| TASK |
Below are several records. Retype exactly those lines running from the one with "then a grant point. -/" through the one with "t.mem (2 * (b.half + k) +", end lines included, and no others.

Saved entries
- Opening Delimiter -
/-- R119, R129, R193, R121, R127, R130, R123, R136: With a write burst in progress inside the configured memory,
ACCESS_END answers a next state: each halfword of the burst is stored low byte first under the byte enables (both
clear: log entry 38), every other byte of memory reads as before; outside the configured memory it faults, as R119
gives such a transfer no existence. With no command cell being read, and no ending link's abandoned reads complete, the
controller becomes: the DRAM FREE; the entry gone from the write queue; DRAIN lowered where 2 or fewer remain; the
bank's row open under a close timer of the close interval, or closed where that is 0, the other bank as before; the
acknowledgement with the requester, where it wants one; an arrival added for a host write in the control block; and
then a grant point. -/
def Obligations.AccessEndStores : Prop :=
  ∀ (s : State) (b : Burst) (cycles : Nat), memoryWf s.mem = true → s.pmc.act = .access b cycles → b.dir = .write →
      b.data.length = b.len →
      (2 * (b.half + b.len) ≤ s.cfg.memSize →
        ∃ t, exec .accessEnd s = .next t ∧ s.memoryKeptOutside t (2 * b.half) (2 * b.len)
          ∧ (∀ k < b.len,
              readByte t.mem (2 * (b.half + k)) =
                (if b.lowEnable then lowByte (b.data.getD k 0) else readByte s.mem (2 * (b.half + k)))
              ∧ readByte t.mem (2 * (b.half + k) + 1) =
                (if b.highEnable then highByte (b.data.getD k 0) else readByte s.mem (2 * (b.half + k) + 1)))
          ∧ (s.cells.reading = none →
            let one := b.half / s.cfg.rowLen % s.cfg.banks = 1
            let queue := s.pmc.writeQ.filter (fun e => e.age ≠ b.age)
            let bank : Bank := if s.cfg.closeInterval = 0 then {} else
              { openRow := (if one then s.pmc.bank1 else s.pmc.bank0).openRow, closeTimer := some s.cfg.closeInterval }
            let p := { s.pmc with
              act := .free, writeQ := queue, drain := s.pmc.drain && decide (2 < queue.length)
              bank0 := if one then s.pmc.bank0 else bank, bank1 := if one then bank else s.pmc.bank1
              inbox := if b.req = .host ∨ b.req = .word ∨ b.req = .slotWords then s.pmc.inbox else deliver b.req [] b.last s.pmc.inbox
              arrivals := if b.cls = .host ∧ s.cfg.cbAddr ≤ 2 * b.half ∧ 2 * b.half < s.cfg.cbAddr + 256 then
                  s.pmc.arrivals ++ [⟨2 * b.half - s.cfg.cbAddr, readHalf t.mem b.half⟩]
                else s.pmc.arrivals }
            ¬(s.link.st = .ending ∧ s.link.readsOut = true ∧ p.hasDone .linkWords = true ∧ p.hasDone .linkTag = true) →
            t.pmc = Pmc.grantPoint s.cfg p))
      ∧ (s.cfg.memSize < 2 * (b.half + b.len) → exec .accessEnd s = .fault .accessOutsideMemory)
- Closing Delimiter -
| ANSWER TO THIS EXERCISE |
then a grant point. -/
def Obligations.AccessEndStores : Prop :=
  ∀ (s : State) (b : Burst) (cycles : Nat), memoryWf s.mem = true → s.pmc.act = .access b cycles → b.dir = .write →
      b.data.length = b.len →
      (2 * (b.half + b.len) ≤ s.cfg.memSize →
        ∃ t, exec .accessEnd s = .next t ∧ s.memoryKeptOutside t (2 * b.half) (2 * b.len)
          ∧ (∀ k < b.len,
              readByte t.mem (2 * (b.half + k)) =
                (if b.lowEnable then lowByte (b.data.getD k 0) else readByte s.mem (2 * (b.half + k)))
              ∧ readByte t.mem (2 * (b.half + k) + 1) =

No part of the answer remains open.